### INSTRUCTIONS FOR THE TASK:
Each line below from the one containing "locWord (locStore s l k v) l k = v := by" through the one containing "theorem mapRows_eq (s" should be output exactly as it stands, and no other line should appear.

[Stored data entries]
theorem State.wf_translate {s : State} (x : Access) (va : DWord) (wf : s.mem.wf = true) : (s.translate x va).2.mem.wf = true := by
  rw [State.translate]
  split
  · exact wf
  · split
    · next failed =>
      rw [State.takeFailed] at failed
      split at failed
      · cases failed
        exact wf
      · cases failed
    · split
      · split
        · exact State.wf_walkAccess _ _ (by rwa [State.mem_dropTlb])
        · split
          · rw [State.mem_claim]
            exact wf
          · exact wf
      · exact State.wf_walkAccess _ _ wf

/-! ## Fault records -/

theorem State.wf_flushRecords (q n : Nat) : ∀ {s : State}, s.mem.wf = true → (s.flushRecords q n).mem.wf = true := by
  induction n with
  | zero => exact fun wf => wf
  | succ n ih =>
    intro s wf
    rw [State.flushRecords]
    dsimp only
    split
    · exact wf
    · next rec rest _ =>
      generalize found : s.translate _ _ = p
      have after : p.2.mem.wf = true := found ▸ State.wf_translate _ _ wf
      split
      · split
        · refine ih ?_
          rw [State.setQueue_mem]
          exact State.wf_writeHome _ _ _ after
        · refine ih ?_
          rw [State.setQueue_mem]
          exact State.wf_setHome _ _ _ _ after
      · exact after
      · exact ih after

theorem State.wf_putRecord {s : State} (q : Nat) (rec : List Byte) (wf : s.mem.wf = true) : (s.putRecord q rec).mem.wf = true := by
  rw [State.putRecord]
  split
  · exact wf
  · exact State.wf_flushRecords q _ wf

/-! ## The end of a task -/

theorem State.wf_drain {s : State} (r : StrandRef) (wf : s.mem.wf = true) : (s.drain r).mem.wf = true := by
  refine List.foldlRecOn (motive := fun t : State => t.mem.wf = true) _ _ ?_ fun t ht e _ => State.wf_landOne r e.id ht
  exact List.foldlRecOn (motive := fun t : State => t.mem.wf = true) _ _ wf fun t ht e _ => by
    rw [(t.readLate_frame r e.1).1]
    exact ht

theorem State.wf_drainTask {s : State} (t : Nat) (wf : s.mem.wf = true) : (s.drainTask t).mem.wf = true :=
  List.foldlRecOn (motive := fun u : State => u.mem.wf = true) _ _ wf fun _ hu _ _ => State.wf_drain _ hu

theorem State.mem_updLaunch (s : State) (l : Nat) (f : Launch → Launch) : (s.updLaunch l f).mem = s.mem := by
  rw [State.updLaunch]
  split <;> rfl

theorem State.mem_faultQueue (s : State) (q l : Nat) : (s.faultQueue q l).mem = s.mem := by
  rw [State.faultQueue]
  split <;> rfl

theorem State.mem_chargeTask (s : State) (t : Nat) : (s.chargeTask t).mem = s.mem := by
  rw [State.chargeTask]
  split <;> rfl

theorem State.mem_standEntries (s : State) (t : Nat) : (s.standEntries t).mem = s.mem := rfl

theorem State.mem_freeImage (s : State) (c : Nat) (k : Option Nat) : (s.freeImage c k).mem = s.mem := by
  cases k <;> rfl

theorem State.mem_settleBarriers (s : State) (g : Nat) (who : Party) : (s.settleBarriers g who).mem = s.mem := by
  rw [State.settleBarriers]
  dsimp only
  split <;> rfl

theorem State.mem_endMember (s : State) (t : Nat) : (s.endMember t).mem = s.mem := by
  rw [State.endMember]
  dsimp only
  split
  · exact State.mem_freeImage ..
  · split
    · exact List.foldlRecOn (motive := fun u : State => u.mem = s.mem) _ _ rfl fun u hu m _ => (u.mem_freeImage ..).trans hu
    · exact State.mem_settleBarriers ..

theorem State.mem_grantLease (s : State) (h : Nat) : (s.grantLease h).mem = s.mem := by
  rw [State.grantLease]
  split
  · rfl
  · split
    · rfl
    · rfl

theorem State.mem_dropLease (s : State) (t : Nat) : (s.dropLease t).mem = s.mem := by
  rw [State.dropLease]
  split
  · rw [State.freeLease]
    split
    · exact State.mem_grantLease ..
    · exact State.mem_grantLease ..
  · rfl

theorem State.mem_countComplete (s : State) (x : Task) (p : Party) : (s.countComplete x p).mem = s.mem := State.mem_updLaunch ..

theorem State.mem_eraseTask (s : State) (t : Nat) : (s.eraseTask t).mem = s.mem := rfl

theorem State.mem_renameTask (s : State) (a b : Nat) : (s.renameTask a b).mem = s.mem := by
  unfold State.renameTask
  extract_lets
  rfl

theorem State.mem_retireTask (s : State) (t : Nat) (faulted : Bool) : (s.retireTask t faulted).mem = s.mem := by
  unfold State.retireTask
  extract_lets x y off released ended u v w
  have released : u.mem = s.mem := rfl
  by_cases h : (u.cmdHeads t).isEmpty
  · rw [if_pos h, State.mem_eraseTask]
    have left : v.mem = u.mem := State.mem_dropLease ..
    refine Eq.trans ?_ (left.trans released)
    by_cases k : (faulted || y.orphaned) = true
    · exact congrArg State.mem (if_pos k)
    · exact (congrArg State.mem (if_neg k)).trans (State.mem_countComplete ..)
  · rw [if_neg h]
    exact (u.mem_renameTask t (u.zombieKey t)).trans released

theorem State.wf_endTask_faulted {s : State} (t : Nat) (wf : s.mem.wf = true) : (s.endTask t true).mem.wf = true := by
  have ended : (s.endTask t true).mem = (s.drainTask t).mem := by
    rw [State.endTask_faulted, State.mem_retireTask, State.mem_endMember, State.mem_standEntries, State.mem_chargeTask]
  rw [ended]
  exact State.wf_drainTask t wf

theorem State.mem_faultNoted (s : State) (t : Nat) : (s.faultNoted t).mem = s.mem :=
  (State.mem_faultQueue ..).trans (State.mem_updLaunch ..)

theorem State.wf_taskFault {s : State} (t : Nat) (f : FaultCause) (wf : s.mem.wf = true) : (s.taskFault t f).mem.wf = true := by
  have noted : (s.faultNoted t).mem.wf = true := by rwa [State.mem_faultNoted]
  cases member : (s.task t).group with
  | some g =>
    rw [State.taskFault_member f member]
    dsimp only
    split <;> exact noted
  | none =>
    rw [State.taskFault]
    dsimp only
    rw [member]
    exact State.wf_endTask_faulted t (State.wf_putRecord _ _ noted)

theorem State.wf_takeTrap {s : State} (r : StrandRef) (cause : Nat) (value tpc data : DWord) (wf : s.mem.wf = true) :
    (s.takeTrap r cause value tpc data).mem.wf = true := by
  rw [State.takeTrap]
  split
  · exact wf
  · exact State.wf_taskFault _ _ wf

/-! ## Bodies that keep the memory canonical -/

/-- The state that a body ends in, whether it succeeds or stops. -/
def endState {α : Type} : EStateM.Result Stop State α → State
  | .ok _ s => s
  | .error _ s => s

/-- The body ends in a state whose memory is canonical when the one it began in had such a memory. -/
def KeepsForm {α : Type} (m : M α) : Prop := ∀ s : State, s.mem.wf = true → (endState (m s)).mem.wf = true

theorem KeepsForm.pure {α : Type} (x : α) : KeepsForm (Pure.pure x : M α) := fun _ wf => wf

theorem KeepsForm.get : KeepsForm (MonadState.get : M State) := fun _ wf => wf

---

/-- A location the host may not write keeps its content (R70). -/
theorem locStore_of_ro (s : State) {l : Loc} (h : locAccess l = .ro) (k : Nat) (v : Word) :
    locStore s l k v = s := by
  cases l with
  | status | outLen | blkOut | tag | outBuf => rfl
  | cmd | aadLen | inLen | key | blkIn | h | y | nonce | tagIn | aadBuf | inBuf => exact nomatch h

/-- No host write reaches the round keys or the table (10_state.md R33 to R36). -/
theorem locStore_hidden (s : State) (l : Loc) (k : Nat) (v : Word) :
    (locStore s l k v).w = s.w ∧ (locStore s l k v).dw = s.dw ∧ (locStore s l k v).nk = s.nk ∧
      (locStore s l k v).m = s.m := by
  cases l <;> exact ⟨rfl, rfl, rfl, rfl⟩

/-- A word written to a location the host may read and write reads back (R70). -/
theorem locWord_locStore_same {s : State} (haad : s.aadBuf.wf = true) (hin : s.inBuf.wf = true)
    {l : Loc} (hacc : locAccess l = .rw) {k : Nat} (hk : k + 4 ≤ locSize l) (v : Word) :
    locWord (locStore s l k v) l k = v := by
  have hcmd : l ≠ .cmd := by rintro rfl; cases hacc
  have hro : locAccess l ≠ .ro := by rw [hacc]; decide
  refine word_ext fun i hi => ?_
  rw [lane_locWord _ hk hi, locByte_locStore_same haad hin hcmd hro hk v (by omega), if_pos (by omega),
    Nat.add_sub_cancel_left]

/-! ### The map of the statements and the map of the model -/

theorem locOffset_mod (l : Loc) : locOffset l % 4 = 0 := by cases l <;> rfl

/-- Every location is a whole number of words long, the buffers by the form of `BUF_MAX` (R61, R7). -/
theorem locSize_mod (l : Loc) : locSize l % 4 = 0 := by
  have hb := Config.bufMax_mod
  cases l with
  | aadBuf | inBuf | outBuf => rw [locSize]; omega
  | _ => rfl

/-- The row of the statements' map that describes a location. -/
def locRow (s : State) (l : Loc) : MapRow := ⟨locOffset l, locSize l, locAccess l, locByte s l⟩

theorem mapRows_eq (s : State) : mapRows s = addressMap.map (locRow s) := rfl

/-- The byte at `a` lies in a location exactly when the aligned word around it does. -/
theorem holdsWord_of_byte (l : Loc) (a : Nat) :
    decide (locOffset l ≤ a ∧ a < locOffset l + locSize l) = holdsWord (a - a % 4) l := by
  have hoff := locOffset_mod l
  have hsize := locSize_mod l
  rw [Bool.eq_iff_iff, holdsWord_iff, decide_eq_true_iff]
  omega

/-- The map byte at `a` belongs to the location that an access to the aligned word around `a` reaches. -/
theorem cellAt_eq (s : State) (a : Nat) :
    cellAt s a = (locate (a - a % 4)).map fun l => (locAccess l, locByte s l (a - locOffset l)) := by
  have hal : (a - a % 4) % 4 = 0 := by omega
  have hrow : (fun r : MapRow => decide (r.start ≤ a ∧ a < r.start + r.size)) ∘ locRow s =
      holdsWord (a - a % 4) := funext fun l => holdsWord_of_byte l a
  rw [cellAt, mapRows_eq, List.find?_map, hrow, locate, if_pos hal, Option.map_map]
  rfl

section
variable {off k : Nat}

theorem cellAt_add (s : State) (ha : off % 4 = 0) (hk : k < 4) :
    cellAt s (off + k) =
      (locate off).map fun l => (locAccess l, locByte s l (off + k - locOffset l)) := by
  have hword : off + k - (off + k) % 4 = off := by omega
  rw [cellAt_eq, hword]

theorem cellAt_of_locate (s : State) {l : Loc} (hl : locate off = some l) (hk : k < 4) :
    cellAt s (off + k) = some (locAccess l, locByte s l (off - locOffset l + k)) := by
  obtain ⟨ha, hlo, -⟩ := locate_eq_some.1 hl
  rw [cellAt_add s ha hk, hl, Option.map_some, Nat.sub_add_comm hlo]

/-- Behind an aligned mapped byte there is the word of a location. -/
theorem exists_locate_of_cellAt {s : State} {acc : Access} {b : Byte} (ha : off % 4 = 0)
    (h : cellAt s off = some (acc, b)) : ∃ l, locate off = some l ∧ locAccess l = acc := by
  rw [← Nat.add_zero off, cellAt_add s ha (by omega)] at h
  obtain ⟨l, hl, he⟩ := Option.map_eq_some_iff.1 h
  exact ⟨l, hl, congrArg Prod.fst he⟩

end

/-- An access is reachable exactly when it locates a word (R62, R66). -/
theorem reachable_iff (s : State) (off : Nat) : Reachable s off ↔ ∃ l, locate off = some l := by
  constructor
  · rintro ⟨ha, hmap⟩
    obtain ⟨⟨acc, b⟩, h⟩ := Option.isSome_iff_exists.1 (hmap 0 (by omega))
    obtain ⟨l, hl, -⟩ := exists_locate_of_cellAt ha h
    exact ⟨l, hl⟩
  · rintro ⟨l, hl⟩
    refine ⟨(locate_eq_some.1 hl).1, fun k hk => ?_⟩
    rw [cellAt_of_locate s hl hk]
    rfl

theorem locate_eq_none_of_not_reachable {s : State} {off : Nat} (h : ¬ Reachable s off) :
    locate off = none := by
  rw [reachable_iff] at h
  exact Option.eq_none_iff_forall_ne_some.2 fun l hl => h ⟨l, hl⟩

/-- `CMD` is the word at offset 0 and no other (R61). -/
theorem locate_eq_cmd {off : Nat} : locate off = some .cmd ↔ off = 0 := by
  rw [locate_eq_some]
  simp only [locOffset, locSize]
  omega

### YOUR RESPONSE:
    locWord (locStore s l k v) l k = v := by
  have hcmd : l ≠ .cmd := by rintro rfl; cases hacc
  have hro : locAccess l ≠ .ro := by rw [hacc]; decide
  refine word_ext fun i hi => ?_
  rw [lane_locWord _ hk hi, locByte_locStore_same haad hin hcmd hro hk v (by omega), if_pos (by omega),
    Nat.add_sub_cancel_left]

/-! ### The map of the statements and the map of the model -/

theorem locOffset_mod (l : Loc) : locOffset l % 4 = 0 := by cases l <;> rfl

/-- Every location is a whole number of words long, the buffers by the form of `BUF_MAX` (R61, R7). -/
theorem locSize_mod (l : Loc) : locSize l % 4 = 0 := by
  have hb := Config.bufMax_mod
  cases l with
  | aadBuf | inBuf | outBuf => rw [locSize]; omega
  | _ => rfl

/-- The row of the statements' map that describes a location. -/
def locRow (s : State) (l : Loc) : MapRow := ⟨locOffset l, locSize l, locAccess l, locByte s l⟩

theorem mapRows_eq (s : State) : mapRows s = addressMap.map (locRow s) := rfl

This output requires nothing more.